Srivats suggests that the big agencies in the country cannot handle big digital accounts even though they have the businesses. He attributes that to the emphasis an agency gives to storytelling.

He says, “Big agencies have big clients and have digital wings but the centre of gravity is still storytelling. A typical NCD will be between 40 and 50 years of age and made his or her mark by making great TVCs. The guys who joined in the last five years would have the digital knowledge, but guess who gets promoted – the guy who writes the best TVC. It’s a system that encourages TV and storytelling and that’s where the demon lies.”

Srivats believes that the acquisition route will continue in India. Add to that the different approaches to and interpretations of digital: media, creative or tech app.

“Who’s to say what is actually digital. You can’t really see a single company encompassing all of digital, so the way the large networks are doing it by way of acquisitions is the correct way forward. I honestly don’t think making videos go viral is the right thing to do in digital,” explains Srivats.

He also argues against the notion of a separate entity called ‘digital agencies’. His argument? No one said ‘TV agency’ or ‘press agency’, did they?

“The world has changed so much since but we still talk about positioning brands through one or two words. Earlier, you could do that because what the customer knew about the brand was what the brand told him or her.
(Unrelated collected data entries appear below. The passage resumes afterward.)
-- ==== Sys2Proof/Machine/IsoCommands.lean ====
section
/-!
DEFINITION. The ISO commands (Table 8-11): one meaning for each command, over the shared operations.
-/

namespace Sys2Proof.Machine

/-- ISO_RAW_FRAME (R233). -/
def execIsoRawFrame (t : Nat) (h : Hdr) (bits : Nat) (rate : Nat) (parity : Bool) (check : Bool) (keep : Bool) (kind : Nat) (windowUs : Nat) (frame : Bytes) (s : State) : Host.Outcome State Fault Refusal :=
  .next (hostCmd (.isoRawFrame t h bits rate parity check keep kind windowUs frame) (advance t s))

/-- ISO_A_ANTICOLL (R203). -/
def execIsoAAnticoll (t : Nat) (h : Hdr) (maxTags : Nat) (wakeAll : Bool) (s : State) : Host.Outcome State Fault Refusal :=
  .next (hostCmd (.isoAAnticoll t h maxTags wakeAll) (advance t s))

/-- ISO_A_ACTIVATE (R208). -/
def execIsoAActivate (t : Nat) (h : Hdr) (handle : Nat) (s : State) : Host.Outcome State Fault Refusal :=
  .next (hostCmd (.isoAActivate t h handle) (advance t s))

/-- ISO_A_HALT (R235). -/
def execIsoAHalt (t : Nat) (h : Hdr) (handle : Nat) (s : State) : Host.Outcome State Fault Refusal :=
  .next (hostCmd (.isoAHalt t h handle) (advance t s))

/-- ISO_A_RATS (R212). -/
def execIsoARats (t : Nat) (h : Hdr) (handle : Nat) (cid : Nat) (s : State) : Host.Outcome State Fault Refusal :=
  .next (hostCmd (.isoARats t h handle cid) (advance t s))

/-- ISO_PPS (R215). -/
def execIsoPps (t : Nat) (h : Hdr) (handle : Nat) (dsMax : Nat) (drMax : Nat) (s : State) : Host.Outcome State Fault Refusal :=
  .next (hostCmd (.isoPps t h handle dsMax drMax) (advance t s))

/-- ISO_B_REQUEST (R211). -/
def execIsoBRequest (t : Nat) (h : Hdr) (afi : Nat) (wake : Bool) (s : State) : Host.Outcome State Fault Refusal :=
  .next (hostCmd (.isoBRequest t h afi wake) (advance t s))

/-- ISO_B_ANTICOLL (R209). -/
def execIsoBAnticoll (t : Nat) (h : Hdr) (afi : Nat) (nStart : Nat) (maxTags : Nat) (wakeAll : Bool) (attrib : Bool) (s : State) : Host.Outcome State Fault Refusal :=
  .next (hostCmd (.isoBAnticoll t h afi nStart maxTags wakeAll attrib) (advance t s))

/-- ISO_B_ATTRIB (R216). -/
def execIsoBAttrib (t : Nat) (h : Hdr) (handle : Nat) (cid : Nat) (dsMax : Nat) (drMax : Nat) (s : State) : Host.Outcome State Fault Refusal :=
  .next (hostCmd (.isoBAttrib t h handle cid dsMax drMax) (advance t s))

/-- ISO_B_HALT (R235). -/
def execIsoBHalt (t : Nat) (h : Hdr) (handle : Nat) (s : State) : Host.Outcome State Fault Refusal :=
  .next (hostCmd (.isoBHalt t h handle) (advance t s))

/-- ISO_APDU (R218). -/
def execIsoApdu (t : Nat) (h : Hdr) (handle : Nat) (apdu : Bytes) (s : State) : Host.Outcome State Fault Refusal :=
  .next (hostCmd (.isoApdu t h handle apdu) (advance t s))

/-- ISO_DESELECT (R224). -/
def execIsoDeselect (t : Nat) (h : Hdr) (handle : Nat) (s : State) : Host.Outcome State Fault Refusal :=
  .next (hostCmd (.isoDeselect t h handle) (advance t s))

/-- ISO_FORGET (R235). -/
def execIsoForget (t : Nat) (h : Hdr) (handle : Nat) (s : State) : Host.Outcome State Fault Refusal :=
  .next (hostCmd (.isoForget t h handle) (advance t s))

/-- ISO_V_INVENTORY (R227). -/
def execIsoVInventory (t : Nat) (h : Hdr) (afi : Nat) (useAfi : Bool) (slots16 : Bool) (quiet : Bool) (maskLen : Nat) (maxTags : Nat) (mask : Nat) (s : State) : Host.Outcome State Fault Refusal :=
  .next (hostCmd (.isoVInventory t h afi useAfi slots16 quiet maskLen maxTags mask) (advance t s))

/-- ISO_V_COMMAND (R229). -/
def execIsoVCommand (t : Nat) (h : Hdr) (handle : Nat) (code : Nat) (option : Bool) (writeClass : Bool) (repeatable : Bool) (mfg : Nat) (params : Bytes) (s : State) : Host.Outcome State Fault Refusal :=
  .next (hostCmd (.isoVCommand t h handle code option writeClass repeatable mfg params) (advance t s))

/-- ISO_V_SELECT (R201). -/
def execIsoVSelect (t : Nat) (h : Hdr) (handle : Nat) (s : State) : Host.Outcome State Fault Refusal :=
  .next (hostCmd (.isoVSelect t h handle) (advance t s))

/-- ISO_V_QUIET (R235). -/
def execIsoVQuiet (t : Nat) (h : Hdr) (handle : Nat) (s : State) : Host.Outcome State Fault Refusal :=
  .next (hostCmd (.isoVQuiet t h handle) (advance t s))

/-- ISO_V_RESET_READY (R235). -/
def execIsoVResetReady (t : Nat) (h : Hdr) (handle : Nat) (s : State) : Host.Outcome State Fault Refusal :=
  .next (hostCmd (.isoVResetReady t h handle) (advance t s))

end Sys2Proof.Machine
end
Now, what a person knows about a brand is an aggregate of what around 1,000 people tell him/her through various media like blogs, etc. However consistent you are with your reach, people through this media won’t say ‘those two words’ - that’s why you have to change the science of brand building,” reasons Srivats.

The ‘showpiece’

TenTenTen’s IPL Fantasy League for the BCCI is a piece of work Srivats is proud of for several reasons. He says, “We pitched the idea to the BCCI. We sold them the idea and even though there were more experienced players who were cheaper than us, the idea took us through. We had the best vision and implemented it in a month and a half.”

Srivats surmises that’s he has a deep personal attachment to the IPL Fantasy League. The 5,00,000 players that the League has attracted would count among reasons.